Erica Anstey and Cecilia Jevitt reviewed the research in Clinical Lactation on maternal obesity and breastfeeding and outlined some of the challenges heavy women may face and Lou Lamb described the impact of weight loss surgery on breastfeeding women, creating another potential problem over which to pause when assessing whether lactation intervention is warranted. Lamaze International’s Science & Sensibility blog has described how heavier women are discriminated against in perinatal health settings.
Heavy women may have problems—or they may not. Mothers who have flat nipples may also have problems—and it’s good to be aware of these potential problems, to recognize where they exist, and be ready with help if needed. But assuming heavy women will have problems is to undermine them with a lack of confidence in their ability to breastfeed solely through the anticipation of problems because of weight.
Women come in all shapes and sizes. It would be rash to assume that a mother is heavy because she eats too much. The abundance of available food is certainly a factor in our culture’s weight problem—but it doesn’t explain all obesity.
Not just overeating
Studies have revealed that there are other factors, such as sleep problems, depression, and history of psychological trauma, that all increase the risk of obesity (Cappuccio, Strazzullo, D’Ella, & Miller, 2010; Cappuccio et al., 2008; Kendall-Tackett, 2009; Pulkki-Raback et al., 2009). Yes, depression, trauma, and sleep problems) can make you fat! And if these issues are not addressed, they will torpedo weight-loss efforts as surely as a bucket of extra crispy. Fortunately, breastfeeding helps with depression, sleep problems, and trauma, so it really is our best possible tool for improving the population’s health.
Breastfeeding is unique in its impact on mothers’ health in that it addresses the whole range of factors that put women at risk for diseases.
While breastfeeding may not make all mothers thin, it will improve their health and lower their lifetime risk of disease. And this will be true for women of all shapes and sizes.
¹ Although some of these efforts have been a bit misguided. I attended a national meeting on obesity, where they served cake at the break—without a hint of irony. Full disclosure: I did have a slice.
Cappuccio, F. P., Strazzullo, P., D’Ella, L., & Miller, M. A. (2010). Quantity and quality of sleep and incidence of type 2 diabetes. Diabetes Care, 33, 414-420.
Cappuccio, F. P., Taggart, F. M., Kandala, N. B., Currie, A., Peile, E., Stranges, S., & Miller, M. A. (2008). Meta-analysis of short sleep duration and obesity in children and adults. Sleep, 31(5), 19-26.
Haffner, S., & Taegtmeyer, H. (2003). Epidemic obesity and the metabolic syndrome. Circulation, 108, 1541-1545.
Kendall-Tackett, K. A. (2009). Psychological trauma and physical health: A psychoneuroimmunology approach to etiology of negative heatlh effects and possible interventions. Psychological Trauma, 1(1), 35-48.

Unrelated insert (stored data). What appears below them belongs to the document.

-- ==== Sys2Proof/Machine/Assembler.lean ====
section
/-! DEFINITION. The assembler syntax of the spec's test programs and its pseudo-instructions (30_encoding.md R80, R81).
The engine never sees a line: this is the host's way to write a command, and no step uses it. What the rules leave
open of a line's form is in log entry 19. -/
namespace Sys2Proof.Machine

/-- One line of source, cut up: the mnemonic and its fields, which commas separate. -/
structure SourceLine where
  mnemonic : List Char
  fields : List (List Char)
deriving DecidableEq, Repr

/-- Without the blanks at both ends. -/
def trimBlanks (s : List Char) : List Char := ((s.dropWhile (· = ' ')).reverse.dropWhile (· = ' ')).reverse

/-- Cut a line at its commas and end it at `;`, neither of which counts inside a string in double quotes; an open string
is rejected. `quoted` says whether a string is open, `field` is the present field backwards. -/
def cutFields : List Char → Bool → List Char → Option (List (List Char))
  | [], true, _ => none
  | [], false, field => some [trimBlanks field.reverse]
  | c :: cs, true, field => cutFields cs (c ≠ '"') (c :: field)
  | c :: cs, false, field =>
    if c = ';' then some [trimBlanks field.reverse]
    else if c = ',' then (cutFields cs false []).map (trimBlanks field.reverse :: ·)
    else cutFields cs (c = '"') (c :: field)

/-- A character that may stand in a mnemonic. -/
def mnemonicChar (c : Char) : Bool := c ≠ ' ' && c ≠ ';'

/-- A line of source: its mnemonic up to the first blank, then its fields (R80). -/
def readLine (s : List Char) : Option SourceLine :=
  let text := s.dropWhile (· = ' ')
  match cutFields (text.dropWhile mnemonicChar) false [] with
  | none => none
  | some [[]] => some { mnemonic := text.takeWhile mnemonicChar, fields := [] }
  | some fields => some { mnemonic := text.takeWhile mnemonicChar, fields := fields }

/-- The value of a hex digit. -/
def hexDigit (c : Char) : Option Nat :=
  if '0' ≤ c ∧ c ≤ '9' then some (c.toNat - 48)
  else if 'a' ≤ c ∧ c ≤ 'f' then some (c.toNat - 87)
  else if 'A' ≤ c ∧ c ≤ 'F' then some (c.toNat - 55)
  else none

/-- The bytes of an even number of hex digits (R80). -/
def hexPairs : List Char → Option Octets
  | [] => some []
  | [_] => none
  | h :: l :: cs =>
    match hexDigit h, hexDigit l, hexPairs cs with
    | some x, some y, some s => some (BitVec.ofNat 8 (16 * x + y) :: s)
    | _, _, _ => none

/-- A data operand in hex digits, spaces allowed; there is at least one digit. -/
def hexOperand (field : List Char) : Option Octets :=
  if field = [] then none else hexPairs (field.filter (· ≠ ' '))

/-- The characters of a string up to its closing quote, which ends the field. -/
def quotedText : List Char → Option Octets
  | [] => none
  | ['"'] => some []
  | c :: cs =>
    if c = '"' ∨ 128 ≤ c.toNat then none else (quotedText cs).map (BitVec.ofNat 8 c.toNat :: ·)

/-- A data operand: an ASCII string in double quotes, or hex digits (R80). -/
def dataOperand : List Char → Option Octets
  | '"' :: cs => quotedText cs
  | field => hexOperand field

/-- A modular operand: exactly 64 hex digits, which the assembler does not pad (R80). -/
def modularOperand (field : List Char) : Option Octets :=
  match hexOperand field with
  | none => none
  | some s => if s.length = 32 then some s else none

/-- The operands are concatenated in order to form DIN (R80). -/
def joinOperands (operand : List Char → Option Octets) : List (List Char) → Option Octets
  | [] => some []
  | field :: fields =>
    match operand field, joinOperands operand fields with
    | some s, some t => some (s ++ t)
    | _, _ => none

/-- The mode selector of `mode.init` (R80). -/
def modeSelector (field : List Char) : Option Nat :=
  if field = "ecb".toList then some 0
  else if field = "cbc".toList then some 1
  else if field = "ctr".toList then some 2
  else if field = "gcm".toList then some 3
  else none

/-- The direction selector of `mode.init` (R80). -/
def dirSelector (field : List Char) : Option Dir :=
  if field = "enc".toList then some .enc else if field = "dec".toList then some .dec else none

/-- The optional `pkcs7` selector, and the fields after it; leaving it out gives PAD = 0 (R80). -/
def padSelector : List (List Char) → Pad × List (List Char)
  | [] => (.noPadding, [])
  | field :: fields => if field = "pkcs7".toList then (.pkcs7, fields) else (.noPadding, field :: fields)

/-- Whether a field is the optional selector `t=n`. -/
def isTagSelector (field : List Char) : Bool := field.take 2 = "t=".toList

/-- The number that decimal digits write, after the digits already read. -/
def decimal : List Char → Nat → Option Nat
  | [], n => some n
  | c :: cs, n => if '0' ≤ c ∧ c ≤ '9' then decimal cs (10 * n + (c.toNat - 48)) else none

/-- The number after `t=`. R80 writes 12 to 16; the spec's own vectors write 4, 11 and 17 as well, so every number that
TAGLEN's five bits hold is accepted (log entry 19). -/
def tagValue (field : List Char) : Option Nat :=
  match field.drop 2 with
  | [] => none
  | digits =>
    match decimal digits 0 with
    | none => none
    | some n => if tagLenFits n then some n else none

/-- The optional `t=n` selector, and the fields after it; leaving it out gives TAGLEN = 0 (R80). -/
def tagSelector : List (List Char) → Option (Nat × List (List Char))
  | [] => some (0, [])
  | field :: fields =>
    if isTagSelector field then (tagValue field).map (·, fields) else some (0, field :: fields)

/-- `mode.init mode, dir [, pkcs7] [, t=n] [, iv]` (R80). -/
def assembleModeInit : List (List Char) → Option Command
  | mode :: dir :: fields =>
    match modeSelector mode, dirSelector dir, tagSelector (padSelector fields).2 with
    | some m, some d, some (tagLen, operands) =>
      (joinOperands dataOperand operands).map fun din => ⟨encode (.modeInit m d (padSelector fields).1 tagLen), din⟩
    | _, _, _ => none
  | _ => none

/-- The mnemonics whose operands are data (R80). -/
def dataMnemonics : List (String × Instr) :=
  [("nop", .nop), ("state", .getState), ("reset", .engineReset), ("sm3.init", .sm3Init), ("sm3.update", .sm3Update),
   ("sm3.final", .sm3Final), ("sm3.oneshot", .sm3Oneshot), ("sm3.compress", .sm3Compress), ("sm3.expand", .sm3Expand)] ++
  [("sm4.setkey", .sm4SetKey), ("sm4.enc.block", .sm4EncBlock), ("sm4.dec.block", .sm4DecBlock),
   ("sm4.clearkey", .sm4ClearKey), ("mode.aad", .modeAad), ("mode.update", .modeUpdate), ("mode.final", .modeFinal),
   ("mode.abort", .modeAbort)]

/-- The mnemonics whose operands are modular (R80). -/
def modularMnemonics : List (String × Instr) :=
  [("fp.add", .fpAdd), ("fp.sub", .fpSub), ("fp.mul", .fpMul), ("fp.sqr", .fpSqr), ("fp.inv", .fpInv)] ++
  [("fn.add", .fnAdd), ("fn.sub", .fnSub), ("fn.mul", .fnMul), ("fn.sqr", .fnSqr), ("fn.inv", .fnInv)]

/-- The command of a mnemonic. -/
def lookupMnemonic (table : List (String × Instr)) (name : List Char) : Option Instr :=
  (table.find? fun row => row.1.toList = name).map Prod.snd

/-- Assemble a line that is no pseudo-instruction (R80). -/
def assembleCore (l : SourceLine) : Option Command :=
  if l.mnemonic = "mode.init".toList then assembleModeInit l.fields
  else match lookupMnemonic dataMnemonics l.mnemonic, lookupMnemonic modularMnemonics l.mnemonic with
    | some i, _ => (joinOperands dataOperand l.fields).map (⟨encode i, ·⟩)
    | none, some i => (joinOperands modularOperand l.fields).map (⟨encode i, ·⟩)
    | none, none => none

/-- The algorithm identifiers of `cipher`: the mode's selector, and whether `pkcs7` stands in the expansion (R81). -/
def cipherTable : List (String × String × Bool) :=
  [("\"SM4/ECB/NoPadding\"", "ecb", false), ("\"SM4/ECB/PKCS7Padding\"", "ecb", true),
   ("\"SM4/CBC/NoPadding\"", "cbc", false), ("\"SM4/CBC/PKCS7Padding\"", "cbc", true)] ++
  [("\"SM4/CTR/NoPadding\"", "ctr", false), ("\"SM4/CTR/PKCS7Padding\"", "ctr", true),
   ("\"SM4/GCM/NoPadding\"", "gcm", false), ("\"SM4/GCM/PKCS7Padding\"", "gcm", true)]

/-- `cipher "identifier", dir, … [, t=n]` expands to `mode.init mode, dir [, pkcs7] [, t=n], …`; an identifier outside the
table is rejected (R81). DESIGN CHOICE (log entry 19): R81 does not say what becomes of fields beyond the forms of its table;
they are passed on to `mode.init`, so a written `pkcs7` right after the direction sets PAD beside a NoPadding identifier too.
That `t=` is rejected outside GCM and may stand anywhere in GCM is the model's choice as well (log entry 19). -/
def expandCipher : List (List Char) → Option SourceLine
  | name :: dir :: fields =>
    match cipherTable.find? fun row => row.1.toList = name with
    | none => none
    | some (_, mode, pkcs7) =>
      if mode ≠ "gcm" ∧ fields.any isTagSelector = true then none
      else some
        { mnemonic := "mode.init".toList
          fields := mode.toList :: dir :: (if pkcs7 then ["pkcs7".toList] else []) ++ fields.filter isTagSelector ++
            fields.filter (!isTagSelector ·) }
  | _ => none

/-- A zero operand of 64 hex digits (R81). -/
def zeroOperand : List Char := List.replicate 64 '0'

/-- A pseudo-instruction with one operand, given the fields of its expansion (R81). -/
def expandUnary (mnemonic : String) (build : List Char → List (List Char)) : List (List Char) → Option SourceLine
  | [a] => some { mnemonic := mnemonic.toList, fields := build a }
  | _ => none

/-- The expansion of a pseudo-instruction; every other line stands as it is (R81). Operands beyond the table's forms of
`sm3.reset` and `sm4.ecb.block.enc` are passed on, and of `fp.neg`, `fn.neg` and `fp.dbl` rejected (DESIGN CHOICE, log entry 19). -/
def expandPseudo (l : SourceLine) : Option SourceLine :=
  if l.mnemonic = "sm3.reset".toList then some { l with mnemonic := "sm3.init".toList }
  else if l.mnemonic = "cipher".toList then expandCipher l.fields
  else if l.mnemonic = "fp.neg".toList then expandUnary "fp.sub" (fun a => [zeroOperand, a]) l.fields
  else if l.mnemonic = "fn.neg".toList then expandUnary "fn.sub" (fun a => [zeroOperand, a]) l.fields
  else if l.mnemonic = "fp.dbl".toList then expandUnary "fp.add" (fun a => [a, a]) l.fields
  else if l.mnemonic = "sm4.ecb.block.enc".toList then some { l with mnemonic := "sm4.enc.block".toList }
  else some l

/-- Assemble one line: no command for a line without a mnemonic, else one; `none` is a line the assembler rejects (R80, R81). -/
def assembleLine (source : String) : Option (List Command) :=
  match readLine source.toList with
  | none => none
  | some l =>
    if l.mnemonic = [] then (if l.fields = [] then some [] else none)
    else match expandPseudo l with
      | none => none
      | some core => (assembleCore core).map ([·])

/-- Assemble a program, line by line, into the inputs the host gives (R80). -/
def assembleProgram : List String → Option (List Input)
  | [] => some []
  | line :: lines =>
    match assembleLine line, assembleProgram lines with
    | some cs, some rest => some (cs.map Input.command ++ rest)
    | _, _ => none

end Sys2Proof.Machine
end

Pulkki-Raback, L., Elovainio, M., Kivimaki, M., Mattsson, N., Raitakari, O. T., Puttonen, S., . . . KetikangasJarvinen, L. (2009). Depressive symptoms and the metabolic syndrome in childhood and adulthood: A prospective cohort study. Health Psychology, 28(1), 108-116.
Schwartz, E. B., Ray, R. M., Stuebe, A. M., Allison, M. A., Ness, R. B., Freiberg, M. S., & Cauley, J. A. (2009). Duration of lactation and risk factors for maternal cardiovascular disease. Obstetrics & Gynecology, 113(5), 974-982.

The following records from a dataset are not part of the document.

/-- Encryption of one block in ECB or CBC (R205). -/
theorem blockStep_enc (rk : Vector Word 32) {m : Mode} (hm : isBlockMode m = true) (chain x : Block) :
    (blockStep rk m .enc chain x).1 = sm4Encrypt rk (if m = .cbc then x ^^^ chain else x) := by
  obtain rfl | rfl := isBlockMode_iff.mp hm <;> rfl

/-- Decryption of one block in ECB or CBC (R205). -/
theorem blockStep_dec (rk : Vector Word 32) {m : Mode} (hm : isBlockMode m = true) (chain x : Block) :
    (blockStep rk m .dec chain x).1 = if m = .cbc then sm4Decrypt rk x ^^^ chain else sm4Decrypt rk x := by
  obtain rfl | rfl := isBlockMode_iff.mp hm <;> rfl

/-- Fewer than 16 pending bytes pad to one block (R210). -/
theorem pkcs7Pad_short {s : Octets} (h : s.length < 16) :
    pkcs7Pad s = s ++ bytesK (16 - s.length) (BitVec.ofNat 8 (16 - s.length)) := by
  rw [pkcs7Pad, Nat.mod_eq_of_lt h]

/-- A session that encrypts in a block mode has fewer than 16 bytes pending (R32). -/
theorem State.Inv.pend_lt {s : State} (h : s.Inv) (hact : s.engine.sess.phase = .active)
    (hdir : s.engine.sess.dir = .enc) : s.engine.sess.pend.length < 16 := by
  have hpend := (h.activeSession hact).pend
  have hlimit : pendLimit s.engine.sess.mode .enc s.engine.sess.pad ≤ 15 := by
    cases s.engine.sess.mode <;> simp [pendLimit, isBlockMode]
  rw [hdir] at hpend
  omega

theorem isBlockMode_or_eq_ctr {m : Mode} (hne : m ≠ .gcm) : isBlockMode m = true ∨ m = .ctr := by
  cases m with
  | ecb | cbc => exact .inl rfl
  | ctr => exact .inr rfl
  | gcm => exact absurd rfl hne

/-! ## A whole session at once -/

/-- Given `c` in one MODE_UPDATE and then MODE_FINAL, the engine's session answers OK and outputs `out` in all; an empty
MODE_UPDATE before that changes nothing. -/
def Engine.Turns (p : Params) (e : Engine) (c out : Octets) : Prop :=
  modeUpdate p e [] = answer e [] ∧ ∃ e' o f,
    modeUpdate p e c = answer e' o ∧ modeFinal e' [] = answer e.endSession f ∧ o ++ f = out

section TurnsBlocks
variable (p : Params) {e : Engine} (hact : e.sess.phase = .active) (hm : isBlockMode e.sess.mode = true)
  (hnew : e.sess.pend = [])
include hact hm hnew

/-- With nothing pending, MODE_UPDATE of whole blocks and a rest `t` that it holds back (R206). -/
theorem modeUpdate_newBlocks {s t : Octets} (hready : blockBytesReady e.sess.dir e.sess.pad (s ++ t).length = s.length) :
    modeUpdate p e (s ++ t) = answer { e with sess := { (e.sess.blockOp e.sm4.rk s).2 with pend := t } }
      (e.sess.blockOp e.sm4.rk s).1 := by
  rw [modeUpdate_blocks _ _ hact hm, updateBlocks, hnew, List.nil_append, hready, List.take_left, List.drop_left]

theorem modeUpdate_newBlocks_nil : modeUpdate p e [] = answer e [] := by
  have h := modeUpdate_newBlocks p hact hm hnew (s := []) (t := [])
    (by obtain h | h := blockBytesReady_cases e.sess.dir e.sess.pad <;> rw [h] <;> rfl)
  rw [List.append_nil] at h
  rw [h, Session.blockOp, blocksOf_nil, blockRun, ← hnew]

/-- Without padding, a session of whole blocks outputs BlockOp of them (R206, R209). -/
theorem Engine.turns_noPadding (hpad : e.sess.pad = .noPadding) {s : Octets} (hs : s.length % 16 = 0) :
    e.Turns p s (e.sess.blockOp e.sm4.rk s).1 := by
  have hready : blockBytesReady e.sess.dir e.sess.pad (s ++ []).length = s.length :=
    blockBytesReady_eq hs (by simp [hpad])
  have hupd := modeUpdate_newBlocks p hact hm hnew hready
  rw [List.append_nil] at hupd
  refine ⟨modeUpdate_newBlocks_nil p hact hm hnew, _, _, [], hupd, ?_, List.append_nil _⟩
  exact Eq.trans (modeFinal_noPadding [] hact hm hpad) rfl

/-- A PKCS7 encryption session outputs BlockOp of the padded message (R206, R210). -/
theorem Engine.turns_pkcs7Enc (hpad : e.sess.pad = .pkcs7) (hdir : e.sess.dir = .enc) (m : Octets) :
    e.Turns p m (e.sess.blockOp e.sm4.rk (pkcs7Pad m)).1 := by
  obtain ⟨s, t, rfl, hs, ht⟩ : ∃ s t, m = s ++ t ∧ s.length % 16 = 0 ∧ t.length < 16 :=
    ⟨m.take (16 * (m.length / 16)), m.drop (16 * (m.length / 16)), (List.take_append_drop ..).symm,
      by rw [List.length_take]; omega, by rw [List.length_drop]; omega⟩
  have hready : blockBytesReady e.sess.dir e.sess.pad (s ++ t).length = s.length :=
    blockBytesReady_eq hs (by simp [hdir, ht])
  refine ⟨modeUpdate_newBlocks_nil p hact hm hnew, _, _, _, modeUpdate_newBlocks p hact hm hnew hready,
    modeFinal_pkcs7Enc [] hact hm hpad hdir, ?_⟩
  rw [pkcs7Pad_append t hs, blockOp_append _ _ _ hs]
  rfl

/-- A PKCS7 decryption session of blocks that BlockOp takes to a padded message outputs the message (R206, R211). -/
theorem Engine.turns_pkcs7Dec (hpad : e.sess.pad = .pkcs7) (hdir : e.sess.dir = .dec) {c m : Octets}
    (hc : c.length = (pkcs7Pad m).length) (hplain : (e.sess.blockOp e.sm4.rk c).1 = pkcs7Pad m) : e.Turns p c m := by
  have hlen := pkcs7Pad_length m
  obtain ⟨s, t, rfl, hs, ht⟩ : ∃ s t, c = s ++ t ∧ s.length % 16 = 0 ∧ t.length = 16 :=
    ⟨c.take (c.length - 16), c.drop (c.length - 16), (List.take_append_drop ..).symm,
      by rw [List.length_take]; omega, by rw [List.length_drop]; omega⟩
  have hready : blockBytesReady e.sess.dir e.sess.pad (s ++ t).length = s.length :=
    blockBytesReady_eq hs (by simp [hdir, hpad, ht])
  rw [blockOp_append _ _ _ hs] at hplain
  obtain ⟨f, hf, hm'⟩ := pkcs7Unpad_last_block hplain (by rw [blockOp_block _ _ ht, bytesOfBlock_length])
  refine ⟨modeUpdate_newBlocks_nil p hact hm hnew, _, _, f, modeUpdate_newBlocks p hact hm hnew hready, ?_, hm'⟩
  exact Eq.trans (modeFinal_pkcs7Dec [] hact hm hpad hdir) (Eq.trans (finalPkcs7Dec_block ht)
    (congrArg (fun o => Option.elim o _ _) hf))

end TurnsBlocks

/-- A CTR session outputs CtrXor of its input (R208, R212). -/
theorem Engine.turns_ctr (p : Params) {e : Engine} (hact : e.sess.phase = .active) (hm : e.sess.mode = .ctr) (c : Octets) :
    e.Turns p c (e.sess.ctrXor e.sm4.rk inc128 c).1 := by
  refine ⟨modeUpdate_ctr p [] hact hm, _, _, [], modeUpdate_ctr p c hact hm, ?_, List.append_nil _⟩
  rw [modeFinal_ctr _ (by simp [hact]) (by simp [hm])]
  rfl

/-! ## The one-shot meaning of a session -/

/-- BlockOp for encryption is the one-shot ciphertext (R205, R218). -/
theorem blockOp_enc_eq_oneShotCipher (rk : Vector Word 32) {mode : Mode} (hm : isBlockMode mode = true) (pad : Pad)
    (iv m : Octets) : ((Session.start mode .enc pad 0 iv 0).blockOp rk (withPadding pad m)).1 =
      oneShotCipher rk mode pad iv m := by
  obtain rfl | rfl := isBlockMode_iff.mp hm
  · exact congrArg Prod.fst (blockRun_ecb ..)
  · exact congrArg Prod.fst (blockRun_cbc_enc ..)

theorem withPadding_length_mod {mode : Mode} {pad : Pad} {m : Octets} (hm : isBlockMode mode = true)
    (h : admissible mode pad m) : (withPadding pad m).length % 16 = 0 := by
  cases pad with
  | noPadding => obtain rfl | rfl := isBlockMode_iff.mp hm <;> exact h
  | pkcs7 => exact pkcs7Pad_length_mod m

/-- BlockOp for decryption takes the one-shot ciphertext back to the padded message (R219). -/
theorem blockOp_dec_oneShotCipher (rk : Vector Word 32) {mode : Mode} (hm : isBlockMode mode = true) {pad : Pad}
    (iv : Octets) {m : Octets} (h : (withPadding pad m).length % 16 = 0) :
    ((Session.start mode .dec pad 0 iv 0).blockOp rk (oneShotCipher rk mode pad iv m)).1 = withPadding pad m := by
  have hblocks : bytesOfBlocks (blocksOf (withPadding pad m)) = withPadding pad m := by
    rw [bytesOfBlocks_blocksOf, List.take_of_length_le (by omega)]
  obtain rfl | rfl := isBlockMode_iff.mp hm
  · refine (congrArg Prod.fst (blockRun_ecb ..)).trans ?_
    simp [oneShotCipher, blocksOf_bytesOfBlocks, Session.start, Function.comp_def, hblocks]
  · refine (congrArg Prod.fst (blockRun_cbc_dec ..)).trans ?_
    simp [oneShotCipher, blocksOf_bytesOfBlocks, Session.start, cbc_dec_enc, hblocks]

theorem oneShotCipher_length (rk : Vector Word 32) {mode : Mode} (hm : isBlockMode mode = true) {pad : Pad} (iv : Octets)
    {m : Octets} (h : (withPadding pad m).length % 16 = 0) :
    (oneShotCipher rk mode pad iv m).length = (withPadding pad m).length := by
  obtain rfl | rfl := isBlockMode_iff.mp hm <;> simp [oneShotCipher] <;> omega

theorem keystream_add (rk : Vector Word 32) (inc : Block → Block) (m n : Nat) (c : Block) :
    keystream rk inc (m + n) c = keystream rk inc m c ++ keystream rk inc n (inc^[m] c) := by
  induction m generalizing c with
  | zero => simp [keystream]
  | succ m ih => rw [Nat.add_right_comm, keystream, ih, keystream, List.append_assoc, Function.iterate_succ_apply]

Stuebe, A. M., & Rich-Edwards, J. W. (2009). The reset hypothesis: Lactation and maternal metabolism. American Journal of Perinatology, 26(1), 81-88.
Stuebe, A. M., Rich-Edwards, J. W., Willett, W. C., Manson, J. E., & Michels, K. B. (2005). Duration of lactation and incidence of type 2 diabetes. Journal of the American Medical Association, 294(20), 2601-2610.